I'm not sure if this is in the right place so feel free to move it if it's not!

I wanted to sign up for the fragrance review board but it wont let you use yahoo emails, I don't even remember the email I got from my ISP because I've never used it. My company is always having problems so I've been better off using yahoo mail. Anyone know how I can get on that site without it?


----------



## TessC (Jan 24, 2010)

I had to call my ISP to get the master email addy for my account, hadn't used it in the 5+ years we've had their service. It took a few minutes on the phone to get it worked out, but afaik it's the only way to register on the SRB.


----------



## Tabitha (Jan 24, 2010)

I do not know the answer to your question, but dang, that is a pretty little girl in your avatar!


----------



## JessicaB903 (Jan 24, 2010)

Aww thanks, that's my oldest daughter, I have 2 more kids as well a 3 yr old boy and a 7 month old girl! We took that picture at Christmas when we were playing with some make up my little sister got!


----------



## carebear (Jan 24, 2010)

JessicaB903 said:
			
		

> I'm not sure if this is in the right place so feel free to move it if it's not!
> 
> I wanted to sign up for the fragrance review board but it wont let you use yahoo emails, I don't even remember the email I got from my ISP because I've never used it. My company is always having problems so I've been better off using yahoo mail. Anyone know how I can get on that site without it?

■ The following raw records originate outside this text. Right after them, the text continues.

/-- Identity, binding and keys (R437, R438, R444): a new identity in an unprovisioned module, the binding to the identity
received, the unbinding, mirror keys, the migration key and the configuration roots. The seed of an identity is a free value
(log 3).
Choices of the model that it rests on: log 19, log 20, log 23. -/
def Obligations.KeysAndBinding : Prop :=
  ∀ s : State,
    (Accepted s (sessReq 8) (ek 0xA050 1) (.int 1) →
      (s.sec.state ≠ 2 →
        ∃ t x, exec .generateIdentity s = .next t ∧ t.reply.code = 0 ∧
          t.sec = { s.sec.clearKeys with seed := x, state := 1 } ∧ t.freeCount = s.freeCount + 1 ∧
          Within [.reply, .freeCount, .sec] s t) ∧
      (s.sec.state = 2 → ∃ t, exec .generateIdentity s = .next t ∧ t.reply.code = 0x0D0B ∧ Within [.reply] s t)) ∧
    (Accepted s rowReq (ek 0xA020 4) (.int 1) →
      (s.sec.sinceTraining = true →
        ∃ t, exec .bindReceived s = .next t ∧ t.reply.code = 0 ∧ t.sec.bound = s.sec.received ∧
          t.sec.nonce.isSome = true ∧ t.pair.elig.testBit 1 = true ∧ (s.pair.role = 2 → t.pair.role = 3) ∧
          t.sec.mirrorKey = s.sec.mirrorKey ∧ Within [.reply, .freeCount, .facets, .pair, .log, .sec] s t) ∧
      (s.sec.sinceTraining = false →
        ∃ t, exec .bindReceived s = .next t ∧ t.reply.code = 0x0D0A ∧ Within [.reply] s t)) ∧
    (Accepted s rowReq (ek 0xA020 4) (.int 2) →
      ∃ t, exec .unbind s = .next t ∧ t.reply.code = 0 ∧
        t.sec = { s.sec with bound := zero32, mirrorKey := [], epoch := 0, pendKey := [], pendEpoch := 0,
                             sendPending := false, partnerState := 0, binding := none, nonce := t.sec.nonce,
                             queue := t.sec.queue } ∧
        t.sec.nonce.isSome = true ∧ t.freeCount = s.freeCount + 2 ∧
        t.pair.elig.testBit 1 = true ∧ (s.pair.role = 2 → t.pair.role = 3) ∧ t.pair.own = s.pair.own ∧
        Within [.reply, .freeCount, .facets, .pair, .log, .sec] s t) ∧
    (Accepted s rowReq (ek 0xA020 4) (.int 3) →
      (s.lit = false → ∃ t, exec .activatePendingMirrorKey s = .next t ∧ t.reply.code = 0x0A04 ∧ Within [.reply] s t) ∧
      (s.lit = true → s.sec.pendEpoch ≠ 0 →
        ∃ t, exec .activatePendingMirrorKey s = .next t ∧ t.reply.code = 0 ∧
          t.sec = { s.sec with sendPending := true } ∧ Within [.reply, .sec] s t)) ∧
    (∀ data, Accepted s rowReq (ek 0xA020 5) (.bytes data) →
      (s.sec.epoch < leAt data 0 4 →
        ∃ t, exec (.mirrorKey data) s = .next t ∧ t.reply.code = 0 ∧
          t.sec = { s.sec with pendEpoch := leAt data 0 4, pendKey := bytesAt data 4 32, sendPending := false } ∧
          Within [.reply, .sec] s t) ∧
      (leAt data 0 4 ≤ s.sec.epoch →
        ∃ t, exec (.mirrorKey data) s = .next t ∧ t.reply.code = 0x0D09 ∧ Within [.reply] s t)) ∧
    (∀ data, Accepted s rowReq (ek 0xA020 8) (.bytes data) →
      ∃ t, exec (.migrationKey data) s = .next t ∧ t.reply.code = 0 ∧
        t.sec = { s.sec with migration := padTo 32 data } ∧ Within [.reply, .sec] s t) ∧
    (∀ i data, 1 ≤ i → i ≤ 2 → Accepted s rowReq (ek 0xA001 i) (.bytes data) →
      ∃ t, exec (.configurationRoot i data) s = .next t ∧ t.reply.code = 0 ∧
        t.sec = { s.sec with roots := mapPut i data s.sec.roots } ∧ Within [.reply, .access, .facets, .log, .sec] s t)

/-! ### Rules stated whole -/

/-- R12: where the entries of the two rings lie and how long they are. A sample entry of channel c for row R, in slot R mod
256, is written into its 8 bytes and no other byte, and reads back; a phasor entry into its 16 bytes. -/
def Obligations.RingEntries : Prop :=
  ∀ c R : Nat, c < 8192 →
    sampleAddr c R = 0x0100000000 + 2048 * c + 8 * (R % 256) ∧
    phasorAddr c R = 0x0101000000 + 1024 * c + 16 * (R % 64) ∧
    ∀ s : State, s.memOk →
      (∀ (v : Int) (q : Nat), -2147483648 ≤ v → v < 2147483648 → q < 4294967296 →
        sampleValue (s.putSample c R v q).mem c R = v ∧ sampleQuality (s.putSample c R v q).mem c R = q ∧
        (∀ a, a < sampleAddr c R ∨ sampleAddr c R + 8 ≤ a → memRead (s.putSample c R v q).mem a = memRead s.mem a) ∧
        Within [.mem] s (s.putSample c R v q)) ∧
      (∀ re im freq q : Nat, re < 4294967296 → im < 4294967296 → freq < 4294967296 → q < 4294967296 →
        (leNat (memReadList (s.putPhasor c R re im freq q).mem (phasorAddr c R) 4) = re ∧
          leNat (memReadList (s.putPhasor c R re im freq q).mem (phasorAddr c R + 4) 4) = im ∧
          leNat (memReadList (s.putPhasor c R re im freq q).mem (phasorAddr c R + 8) 4) = freq ∧
          leNat (memReadList (s.putPhasor c R re im freq q).mem (phasorAddr c R + 12) 4) = q) ∧
        (∀ a, a < phasorAddr c R ∨ phasorAddr c R + 16 ≤ a →
          memRead (s.putPhasor c R re im freq q).mem a = memRead s.mem a) ∧
        Within [.mem] s (s.putPhasor c R re im freq q))

/-- R84: which role satisfies which requirement, that a session has the one role of its record and a cabinet client that of
its node, and that a read or a write that the role does not satisfy is answered 0x0105 and has no effect. -/
def Obligations.RolesSatisfyRequirements : Prop :=
  (∀ role need : Nat, 1 ≤ role → role ≤ 5 → 1 ≤ need → need ≤ 5 →
    (roleOk role need = true ↔
      if role = 4 then need = 1 ∨ need = 4 else need ≠ 4 ∧ need ≤ role)) ∧
  (∀ (s : State) (m : MapMsg) (x : Session), m.sess < 8 → (s.requester m.sess x).role = x.role) ∧
  (∀ (s : State) (r : CabReq), (s.cabinetRequester r).role = s.cabinetRole r.src) ∧
  (∀ (s : State) (m : MapMsg) (x : Session) (e : Entry), Served s m x → m.sub ≠ 0 → m.sub < 256 →
    entryOf (ek m.index m.sub) = some e →
    (e.acc ≠ 2 → roleOk (s.requester m.sess x).role e.rd = false →
      ∃ t, exec (.read m) s = .next t ∧ t.reply.code = 0x0105 ∧ t.reply.payload = [] ∧ Within [.reply, .access] s t) ∧
    (e.acc ≠ 0 → roleOk (s.requester m.sess x).role e.wr = false →
      ∃ t, exec (.write m) s = .next t ∧ t.reply.code = 0x0105 ∧ t.regs = s.regs ∧ t.blobs = s.blobs ∧
        t.access.overlay = s.access.overlay ∧ Within [.reply, .access] s t)) ∧
  (∀ (s : State) (r : CabReq) (e : Entry), CabinetServed s r → (cabKey r.data) % 256 ≠ 0 →
    entryOf (cabKey r.data) = some e →
    (e.acc ≠ 2 → roleOk (s.cabinetRequester r).role e.rd = false →
      ∃ t, exec (.cabinetRead r) s = .next t ∧ t.reply.code = 0x0105 ∧ Within [.reply, .access, .can] s t) ∧
    (e.acc ≠ 0 → roleOk (s.cabinetRequester r).role e.wr = false →
      ∃ t, exec (.cabinetWrite r) s = .next t ∧ t.reply.code = 0x0105 ∧ Within [.reply, .access, .can] s t))

/-- R109: with 256 operations waiting for the one in progress, a request of a session and one of the cabinet bus is answered
0x0114, and neither the duplicate window nor the toggle state changes. -/
def Obligations.FullQueueAnswered : Prop :=
  ∀ s : State, s.busy = true → 256 ≤ s.access.waiting.length → s.inSequence = false →
    (∀ op ∈ [Instr.read, .write, .writeSet, .describe, .lock, .unlock, .close, .segInitDown, .segDown, .segEndDown,
        .segInitUp, .segUp, .abort],
      ∀ (m : MapMsg) (x : Session), m.sess ≤ 8 → s.session m.sess = some x → s.serves m.sess = true →
        ∃ t, exec (op m) s = .next t ∧ t.reply.code = 0x0114 ∧ t.reply.payload = [] ∧ Within [.reply] s t) ∧
    (∀ op ∈ [Instr.cabinetRead, .cabinetWrite, .cabinetSegmentInitDown, .cabinetSegmentDown, .cabinetSegmentEnd,
        .cabinetSegmentInitUp, .cabinetSegmentUp, .cabinetAbort],
      ∀ r : CabReq, r.ctrl < 2 → r.dst < 256 → r.src < 256 → r.data.length ≤ 64 → s.domOn 1 = true →
        r.dst = s.ownNode r.ctrl → (s.ctl r.ctrl).state = 1 → s.stewardUp = true →
        ∃ t, exec (op r) s = .next t ∧ t.reply.code = 0x0114 ∧ Within [.reply, .can] s t)

/-- R174: the number and the tick instant of the newest sealed row, read at 0x47F0:09 and :0A and in the registers
NEWEST_ROW and NEWEST_TICK of every facet window. -/
def Obligations.NewestRowRead : Prop :=
  ∀ (s : State) (num inst : Nat), s.lens.newest = some (num, inst) →
    (∀ (m : MapMsg) (x : Session), Served s m x → (s.requester m.sess x).role = 1 → s.pathOk (s.requester m.sess x) (ek 0x47F0 m.sub) false = true →
      m.index = 0x47F0 →
      (m.sub = 9 → num < 2 ^ 64 →
        ∃ t, exec (.read m) s = .next t ∧ t.reply.code = 0 ∧ t.reply.payload = beBytes 8 num ∧
          Within [.reply, .access] s t) ∧
      (m.sub = 0x0A →
        ∃ t, exec (.read m) s = .next t ∧ t.reply.code = 0 ∧
          t.reply.payload = beBytes 6 (inst / 1000000000) ++ beBytes 4 (inst % 1000000000) ∧
          Within [.reply, .access] s t)) ∧
    ∀ n, s.windowRead n 0x0038 = num ∧ s.windowRead n 0x0040 = inst

/-- R396: what a facet sees of the log, what the steward, the sessions and the cabinet clients (readers from 256) see, and
what a facet reset does to its reader. -/
def Obligations.LogViews : Prop :=
  (∀ (n : Nat) (r : LogRecord),
    (n < 256 → (inView n r = true ↔ r.facet = n ∨
      r.typ ∈ [0x0301, 0x0302, 0x0A01, 0x0B01, 0x0B04, 0x0B06, 0x0E02])) ∧
    (256 ≤ n → inView n r = true)) ∧
  ∀ (s : State) (n : Nat), n < 256 → Accepted s rowReq (ek (0x5000 + n) 2) (.int 6) →
    (s.facet n).state ≠ 0 → (s.facet n).state ≠ 7 → ∀ k, mapFind s.log.cursors n = some k →
      ∃ t k', exec (.facetReset n) s = .next t ∧
        mapFind t.log.cursors n = some k' ∧ k'.cursor = 0 ∧ k'.notify = false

You cannot.  She put that rule into place (no free email accounts) after many frustrating and time consuming battles with spam.  She makes no exceptions.

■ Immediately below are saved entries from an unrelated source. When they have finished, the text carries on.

theorem State.proxied_within (s : State) (h : FrameHead) (fwd : List Nat) : Within [.fabric] s (State.proxied s h fwd) := by
  unfold State.proxied
  extract_lets z0
  refine Within.list _ (fun _ _ => ?_) _ _ ?_
  · refine Within.ite (fun _ => ?_) (fun _ => ?_)
    · exact Within.refl _ _
    · exact Within.upd <| Within.refl _ _
  · exact Within.refl _ _

theorem State.takeSeq_within (s : State) (k : Nat) (mac : Nat) : Within [.fabric] s (State.takeSeq s k mac).2 := by
  unfold State.takeSeq
  dsimp only
  exact Within.upd <| Within.refl _ _

theorem State.takeSeqs_within (mac : Nat) (l : List Nat) (s : State) : Within [.fabric] s (State.takeSeqs mac l s).2 := by
  induction l generalizing s with
  | nil => exact Within.refl _ _
  | cons k l ih => exact Within.step (ih _) (fun _ => id) <| Within.step (State.takeSeq_within ..) (by decide) <| Within.refl _ _

theorem State.egressFilter_within (s : State) (c : Nat) (outs : List Nat) : Within [.regs, .fabric] s (State.egressFilter s c outs).2 := by
  unfold State.egressFilter
  dsimp only
  split
  · refine Within.ite (fun _ => ?_) (fun _ => ?_)
    · refine Within.step (State.discardAt_within ..) (by decide) ?_
      refine Within.list _ (fun _ _ => ?_) _ _ ?_
      · exact Within.step (State.discardAt_within ..) (by decide) <| Within.refl _ _
      · exact Within.refl _ _
    · refine Within.list _ (fun _ _ => ?_) _ _ ?_
      · exact Within.step (State.discardAt_within ..) (by decide) <| Within.refl _ _
      · exact Within.refl _ _
  · refine Within.list _ (fun _ _ => ?_) _ _ ?_
    · exact Within.step (State.discardAt_within ..) (by decide) <| Within.refl _ _
    · exact Within.refl _ _

theorem State.receiving_within (s : State) (p : Nat) (k : Nat) : Within [.fabric] s (State.receiving s p k) := by
  unfold State.receiving
  exact Within.upd <| Within.refl _ _

theorem State.newFrame_within (s : State) (f : Frame) : Within [.fabric] s (State.newFrame s f).2 := by
  unfold State.newFrame
  extract_lets z0 z1
  dsimp only
  exact Within.upd <| Within.refl _ _

theorem State.enqueue_within (k : Nat) (s : State) : Within [.fabric] s (State.enqueue k s) := by
  unfold State.enqueue
  extract_lets z0 z1 z2
  exact Within.step (State.growFrame_within ..) (by decide) <| Within.upd <| Within.refl _ _

theorem State.refuseHead_within (k : Nat) (s : State) : Within [.regs, .fabric] s (State.refuseHead k s) := by
  unfold State.refuseHead
  extract_lets z0 z1 z2
  refine Within.step (State.setFrame_within ..) (by decide) ?_
  unfold z2
  refine Within.list _ (fun _ _ => ?_) _ _ ?_
  · exact Within.step (State.blockDiscard_within ..) (by decide) <| Within.refl _ _
  · unfold z1
    exact Within.step (State.countReg_within ..) (by decide) <| Within.step (State.portCount_within ..) (by decide) <| Within.refl _ _

theorem State.takeHead_within (k : Nat) (s : State) : Within [.regs, .fabric] s (State.takeHead k s) := by
  unfold State.takeHead
  extract_lets z0
  refine Within.ite (fun _ => ?_) (fun _ => ?_)
  · exact Within.refl _ _
  · refine Within.ite (fun _ => ?_) (fun _ => ?_)
    · exact Within.step (State.enqueue_within ..) (by decide) <| Within.refl _ _
    · exact Within.step (State.refuseHead_within ..) (by decide) <| Within.refl _ _

theorem State.hsrHead_within (s : State) (h : FrameHead) : Within [.regs, .fabric] s (State.hsrHead s h).2 := by
  unfold State.hsrHead
  split
  · refine Within.iteR (fun _ => ?_) (fun _ => ?_)
    · split
      dsimp only
      refine Within.ite (fun _ => ?_) (fun _ => ?_)
      · refine Within.step (State.countDuplicate_within ..) (by decide) ?_
        refine Within.ofEq (by assumption) ?_
        exact Within.step (State.duplicate_within ..) (by decide) <| Within.refl _ _
      · refine Within.ofEq (by assumption) ?_
        exact Within.step (State.duplicate_within ..) (by decide) <| Within.refl _ _
    · dsimp only
      exact Within.refl _ _
  · dsimp only
    exact Within.refl _ _

theorem State.dropHead_within (h : FrameHead) (s : State) : Within [.fabric] s (State.dropHead h s) := by
  unfold State.dropHead
  split
  refine Within.step (State.receiving_within ..) (by decide) ?_
  refine Within.ofEq (by assumption) ?_
  exact Within.step (State.newFrame_within ..) (by decide) <| Within.refl _ _

theorem State.frameArrives_within (s0 : State) (h : FrameHead) : Within [.regs, .time, .fabric] s0 (State.frameArrives s0 h) := by
  unfold State.frameArrives
  split
  · exact Within.step (State.dropHead_within ..) (by decide) <| Within.step (State.portCount_within ..) (by decide) <| Within.refl _ _
  · refine Within.ite (fun _ => ?_) (fun _ => ?_)
    · exact Within.step (State.dropHead_within ..) (by decide) <| Within.step (State.ptpDiscard_within ..) (by decide) <| Within.refl _ _
    · split
      refine Within.ite (fun _ => ?_) (fun _ => ?_)
      · refine Within.step (State.dropHead_within ..) (by decide) ?_
        refine Within.ofEq (by assumption) ?_
        exact Within.step (State.hsrHead_within ..) (by decide) <| Within.refl _ _
      · extract_lets z0 z1 z2
        split
        extract_lets z3
        split
        split
        extract_lets z4 z5
        split
        · refine Within.upd ?_
          unfold z4
          refine Within.step (State.receiving_within ..) (by decide) ?_
          refine Within.ofEq (by assumption) ?_
          refine Within.step (State.newFrame_within ..) (by decide) ?_
          refine Within.ofEq (by assumption) ?_
          refine Within.step (State.takeSeqs_within ..) (by decide) ?_
          refine Within.ofEq (by assumption) ?_
          refine Within.step (State.egressFilter_within ..) (by decide) ?_
          unfold z1
          refine Within.step (State.proxied_within ..) (by decide) ?_
          unfold z0
          refine Within.step (State.learn_within ..) (by decide) ?_
          refine Within.ofEq (by assumption) ?_
          exact Within.step (State.hsrHead_within ..) (by decide) <| Within.refl _ _
        · refine Within.step (State.takeHead_within ..) (by decide) ?_
          unfold z4
          refine Within.step (State.receiving_within ..) (by decide) ?_
          refine Within.ofEq (by assumption) ?_
          refine Within.step (State.newFrame_within ..) (by decide) ?_
          refine Within.ofEq (by assumption) ?_
          refine Within.step (State.takeSeqs_within ..) (by decide) ?_
          refine Within.ofEq (by assumption) ?_
          refine Within.step (State.egressFilter_within ..) (by decide) ?_
          unfold z1
          refine Within.step (State.proxied_within ..) (by decide) ?_
          unfold z0
          refine Within.step (State.learn_within ..) (by decide) ?_
          refine Within.ofEq (by assumption) ?_
          exact Within.step (State.hsrHead_within ..) (by decide) <| Within.refl _ _

theorem State.residence_within (s : State) (o : Nat) (c : Nat) (ns : Nat) : Within [.fabric] s (State.residence s o c ns) := by
  unfold State.residence
  extract_lets z0 z1 z2
  exact Within.step (State.setBlock_within ..) (by decide) <| Within.refl _ _

theorem State.carry_within (o : Nat) (f : Frame) (s : State) : Within [.time] s (State.carry o f s) := by
  unfold State.carry
  split
  · refine Within.ite (fun _ => ?_) (fun _ => ?_)
    · exact Within.step (State.setPort_within ..) (by decide) <| Within.refl _ _
    · exact Within.refl _ _
  · exact Within.refl _ _

theorem State.beginSend_within (o : Nat) (k : Nat) (s : State) : Within [.time, .fabric] s (State.beginSend o k s) := by
  unfold State.beginSend
  extract_lets z0 z1 z2 z3
  refine Within.step (State.carry_within ..) (by decide) ?_
  unfold z3
  refine Within.upd ?_
  unfold z1
  exact Within.step (State.residence_within ..) (by decide) <| Within.refl _ _

theorem State.frameLeft_within (s : State) (o : Nat) (f : Frame) : Within [.regs, .fabric] s (State.frameLeft s o f) := by
  unfold State.frameLeft
  extract_lets z0 z1 z2 z3 z4 z5
  refine Within.ite (fun _ => ?_) (fun _ => ?_)
  · refine Within.ite (fun _ => ?_) (fun _ => ?_)
    · unfold z4
      exact Within.upd <| Within.refl _ _
    · refine Within.step (State.portCount_within ..) (by decide) ?_
      unfold z4
      exact Within.upd <| Within.refl _ _
  · refine Within.step (State.portCount_within ..) (by decide) <| Within.step (State.portCount_within ..) (by decide) <| Within.step (State.setBlock_within ..) (by decide) ?_
    unfold z4
    exact Within.upd <| Within.refl _ _

theorem State.endJoin_within (k : Nat) (s : State) : Within [.regs, .fabric] s (State.endJoin k s) := by
  unfold State.endJoin
  split
  · extract_lets z0 z1
    refine Within.step (State.settleFrame_within ..) (by decide) <| Within.step (State.frameLeft_within ..) (by decide) ?_
    unfold z1
    exact Within.upd <| Within.refl _ _
  · exact Within.refl _ _

theorem State.cutBad_within (k : Nat) (dup : Bool) (s : State) : Within [.fabric] s (State.cutBad k dup s) := by
  unfold State.cutBad
  extract_lets z0 z1 z2 z3
  exact Within.upd <| Within.refl _ _

theorem State.prpTail_within (s : State) (p : Nat) (f : Frame) (good : Bool) (rct : Option (Nat × Nat)) : Within [.regs, .fabric] s (State.prpTail s p f good rct).2 := by
  unfold State.prpTail
  split
  · refine Within.iteR (fun _ => ?_) (fun _ => ?_)
    · extract_lets z0
      split
      dsimp only
      refine Within.ite (fun _ => ?_) (fun _ => ?_)
      · refine Within.step (State.countDuplicate_within ..) (by decide) ?_
        refine Within.ofEq (by assumption) ?_
        refine Within.step (State.duplicate_within ..) (by decide) ?_
        unfold z0
        refine Within.ite (fun _ => ?_) (fun _ => ?_)
        · exact Within.step (State.countReg_within ..) (by decide) <| Within.refl _ _
        · exact Within.refl _ _
      · refine Within.ofEq (by assumption) ?_
        refine Within.step (State.duplicate_within ..) (by decide) ?_
        unfold z0
        refine Within.ite (fun _ => ?_) (fun _ => ?_)
        · exact Within.step (State.countReg_within ..) (by decide) <| Within.refl _ _
        · exact Within.refl _ _
    · dsimp only
      exact Within.refl _ _
  · dsimp only
    exact Within.refl _ _

theorem State.frameEnds_within (s0 : State) (p : Nat) (good : Bool) (rct : Option (Nat × Nat)) : Within [.regs, .fabric] s0 (State.frameEnds s0 p good rct) := by
  unfold State.frameEnds
  split
  · exact Within.refl _ _
  · extract_lets z0 z1 z2 z3 z4
    split
    extract_lets z5 z6 z7 z8
    refine Within.step (State.settleFrame_within ..) (by decide) <| Within.step (State.growFrame_within ..) (by decide) ?_
    unfold z8
    refine Within.ite (fun _ => ?_) (fun _ => ?_)
    · refine Within.step (State.cutBad_within ..) (by decide) ?_
      unfold z7
      refine Within.step (State.endJoin_within ..) (by decide) ?_
      unfold z6
      refine Within.step (State.setFrame_within ..) (by decide) ?_
      refine Within.ofEq (by assumption) ?_
      refine Within.step (State.prpTail_within ..) (by decide) ?_
      unfold z4
      refine Within.ite (fun _ => ?_) (fun _ => ?_)
      · refine Within.step (State.portCount_within ..) (by decide) ?_
        unfold z2
        exact Within.upd <| Within.refl _ _
      · refine Within.ite (fun _ => ?_) (fun _ => ?_)
        · refine Within.step (State.portCount_within ..) (by decide) <| Within.step (State.portCount_within ..) (by decide) ?_
          unfold z2
          exact Within.upd <| Within.refl _ _
        · unfold z2
          exact Within.upd <| Within.refl _ _
    · unfold z7
      refine Within.step (State.endJoin_within ..) (by decide) ?_
      unfold z6
      refine Within.step (State.setFrame_within ..) (by decide) ?_
      refine Within.ofEq (by assumption) ?_
      refine Within.step (State.prpTail_within ..) (by decide) ?_
      unfold z4
      refine Within.ite (fun _ => ?_) (fun _ => ?_)
      · refine Within.step (State.portCount_within ..) (by decide) ?_
        unfold z2
        exact Within.upd <| Within.refl _ _
      · refine Within.ite (fun _ => ?_) (fun _ => ?_)
        · refine Within.step (State.portCount_within ..) (by decide) <| Within.step (State.portCount_within ..) (by decide) ?_
          unfold z2
          exact Within.upd <| Within.refl _ _
        · unfold z2
          exact Within.upd <| Within.refl _ _

theorem State.truncate_within (s : State) (p : Nat) : Within [.regs, .fabric] s (State.truncate s p) := by
  unfold State.truncate
  split
  · exact Within.refl _ _
  · extract_lets z0 z1 z2
    refine Within.step (State.frameEnds_within ..) (by decide) ?_
    unfold z2
    exact Within.step (State.setFrame_within ..) (by decide) <| Within.refl _ _

theorem State.spend_within (s : State) (o : Nat) (c : Nat) (anew : Bool) : Within [.fabric] s (State.spend s o c anew) := by
  unfold State.spend
  refine Within.ite (fun _ => ?_) (fun _ => ?_)
  · exact Within.refl _ _
  · extract_lets z0 z1 z2 z3
    refine Within.upd ?_
    unfold z2
    exact Within.upd <| Within.refl _ _

theorem State.connect_within (round : Nat) (g : Request × Bool) (s : State) : Within [.regs, .time, .fabric] s (State.connect round g s) := by
  unfold State.connect
  extract_lets z0 z1 z2 z3 z4 z5
  refine Within.ite (fun _ => ?_) (fun _ => ?_)
  · split
    · extract_lets z6
      refine Within.step (State.beginSend_within ..) (by decide) <| Within.step (State.portCount_within ..) (by decide) ?_
      unfold z6
      refine Within.upd ?_
      unfold z2
      refine Within.ite (fun _ => ?_) (fun _ => ?_)
      · exact Within.upd <| Within.refl _ _
      · exact Within.refl _ _
    · unfold z2
      refine Within.ite (fun _ => ?_) (fun _ => ?_)
      · exact Within.upd <| Within.refl _ _
      · exact Within.refl _ _
  · refine Within.upd ?_
    unfold z4
    refine Within.step (State.spend_within ..) (by decide) ?_
    unfold z2
    refine Within.ite (fun _ => ?_) (fun _ => ?_)
    · exact Within.upd <| Within.refl _ _
    · exact Within.refl _ _

theorem matchRound_within (busy : List (Nat × Nat)) (round : Nat) (p : List Nat × List Nat × State) : Within [.regs, .time, .fabric] p.2.2 (matchRound busy round p).2.2 := by
  obtain ⟨fi, fo, s⟩ := p
  refine Within.list (F := [.regs, .time, .fabric]) (s := s) (State.connect round) (fun _ _ => ?_) _ s (Within.refl _ _)
  exact Within.step (State.connect_within ..) (by decide) (Within.refl _ _)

If you want to use your work email to sign on, I can tell you that in the 4 years I've belonged I got no more than two emails from her site.  One was the confirmation "click here to activate your account" and the other a few years later was the new web addy since she had to move it.  So maybe you can get away with using your work email.


----------



## Overthemoon (Jan 24, 2010)

I feel your pain. Internet is part of my rent so I do not have an isp addy. And my work email is not accepted either. Which kind of sucks since I work for the isp company, but whatever. Everyone here is really helpful when it comes to reviews so I hope it's good enough.


----------



## JessicaB903 (Jan 25, 2010)

Ok, well I will just have to wait then I'm about to switch companies sometime next month so I will wait and then join when I get the new company. This one sucks it messes up too much! And too expensive!!!


----------